[Stored data entries]
/-- The accesses of a row: 32 bytes a lane (R252). -/
def Iss.rowAccs (i : Iss) (kind : Access) (data : Nat → Option Nat) : List Acc :=
  (lanesOf i.g.active).map fun (l : Nat) => Acc.mk (i.vecAddr ((32 * l : Nat) : Int)) 32 kind l 0 true true false (data l) 0

/-- `pld.o`. -/
def rowLoad (s : State) (i : Iss) : Res :=
  let cs := i.rowAccs .read fun _ => none
  i.load s (modeScope i.g.mode) false cs fun s vs => i.memDone (i.putLanes s 32 1 vs) cs

/-- `pst.o`. -/
def rowStore (s : State) (i : Iss) : Res := i.storeAll s false (i.rowAccs .write fun l => some (i.vd l))

/-- Vector global load, 4-byte elements (R251). -/
def execVldW (e : Bool) (d : BitVec 7) (a : BitVec 7) (b : BitVec 7) (s : State) : Out :=
  issueWord (insnA 0x200 (sigA .vector .scalar .vector) e d a b) scopeOk (vecLoad 4 false false) s

/-- Vector global load, 8-byte elements (R251). -/
def execVldD (e : Bool) (d : BitVec 7) (a : BitVec 7) (b : BitVec 7) (s : State) : Out :=
  issueWord (insnA 0x201 (sigA .vector .scalar .vector) e d a b) scopeOk (vecLoad 8 false false) s

/-- Vector global load, 16-byte elements (R251). -/
def execVldQ (e : Bool) (d : BitVec 7) (a : BitVec 7) (b : BitVec 7) (s : State) : Out :=
  issueWord (insnA 0x202 (sigA .vector .scalar .vector) e d a b) scopeOk (vecLoad 16 false false) s

/-- Vector global load, 32 bytes per lane (R251). -/
def execVldO (e : Bool) (d : BitVec 7) (a : BitVec 7) (b : BitVec 7) (s : State) : Out :=
  issueWord (insnA 0x203 (sigA .vector .scalar .vector) e d a b) scopeOk (vecLoad 32 false false) s

/-- Vector global store, 4-byte elements (R251). -/
def execVstW (e : Bool) (d : BitVec 7) (a : BitVec 7) (b : BitVec 7) (s : State) : Out :=
  issueWord (insnA 0x204 (sigA .vector .scalar .vector) e d a b) scopeOk (vecStore 4 false false) s

/-- Vector global store, 8-byte elements (R251). -/
def execVstD (e : Bool) (d : BitVec 7) (a : BitVec 7) (b : BitVec 7) (s : State) : Out :=
  issueWord (insnA 0x205 (sigA .vector .scalar .vector) e d a b) scopeOk (vecStore 8 false false) s

/-- Vector global store, 16-byte elements (R251). -/
def execVstQ (e : Bool) (d : BitVec 7) (a : BitVec 7) (b : BitVec 7) (s : State) : Out :=
  issueWord (insnA 0x206 (sigA .vector .scalar .vector) e d a b) scopeOk (vecStore 16 false false) s

/-- Vector global store, 32 bytes per lane (R251). -/
def execVstO (e : Bool) (d : BitVec 7) (a : BitVec 7) (b : BitVec 7) (s : State) : Out :=
  issueWord (insnA 0x207 (sigA .vector .scalar .vector) e d a b) scopeOk (vecStore 32 false false) s

/-- Vector scratchpad load, 4-byte elements (R251). -/
def execVldsW (e : Bool) (d : BitVec 7) (a : BitVec 7) (b : BitVec 7) (s : State) : Out :=
  issueWord (insnA 0x208 (sigA .vector .scalar .vector) e d a b) scopeOk (vecLoad 4 false true) s

/-- Vector scratchpad load, 8-byte elements (R251). -/
def execVldsD (e : Bool) (d : BitVec 7) (a : BitVec 7) (b : BitVec 7) (s : State) : Out :=
  issueWord (insnA 0x209 (sigA .vector .scalar .vector) e d a b) scopeOk (vecLoad 8 false true) s

/-- Vector scratchpad load, 16-byte elements (R251). -/
def execVldsQ (e : Bool) (d : BitVec 7) (a : BitVec 7) (b : BitVec 7) (s : State) : Out :=
  issueWord (insnA 0x20A (sigA .vector .scalar .vector) e d a b) scopeOk (vecLoad 16 false true) s

/-- Vector scratchpad load, 32 bytes per lane (R251). -/
def execVldsO (e : Bool) (d : BitVec 7) (a : BitVec 7) (b : BitVec 7) (s : State) : Out :=
  issueWord (insnA 0x20B (sigA .vector .scalar .vector) e d a b) scopeOk (vecLoad 32 false true) s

- _PROBLEM REQUIREMENTS_:
Your answer must be the lines above from the one containing "issueWord (insnA 0x202" to the one containing "store, 32 bytes per lane (R251). -/", both included, restated word for word.

- _RESPONSE AREA_:
  issueWord (insnA 0x202 (sigA .vector .scalar .vector) e d a b) scopeOk (vecLoad 16 false false) s

/-- Vector global load, 32 bytes per lane (R251). -/
def execVldO (e : Bool) (d : BitVec 7) (a : BitVec 7) (b : BitVec 7) (s : State) : Out :=
  issueWord (insnA 0x203 (sigA .vector .scalar .vector) e d a b) scopeOk (vecLoad 32 false false) s

/-- Vector global store, 4-byte elements (R251). -/
def execVstW (e : Bool) (d : BitVec 7) (a : BitVec 7) (b : BitVec 7) (s : State) : Out :=
  issueWord (insnA 0x204 (sigA .vector .scalar .vector) e d a b) scopeOk (vecStore 4 false false) s

/-- Vector global store, 8-byte elements (R251). -/
def execVstD (e : Bool) (d : BitVec 7) (a : BitVec 7) (b : BitVec 7) (s : State) : Out :=
  issueWord (insnA 0x205 (sigA .vector .scalar .vector) e d a b) scopeOk (vecStore 8 false false) s

/-- Vector global store, 16-byte elements (R251). -/
def execVstQ (e : Bool) (d : BitVec 7) (a : BitVec 7) (b : BitVec 7) (s : State) : Out :=
  issueWord (insnA 0x206 (sigA .vector .scalar .vector) e d a b) scopeOk (vecStore 16 false false) s

/-- Vector global store, 32 bytes per lane (R251). -/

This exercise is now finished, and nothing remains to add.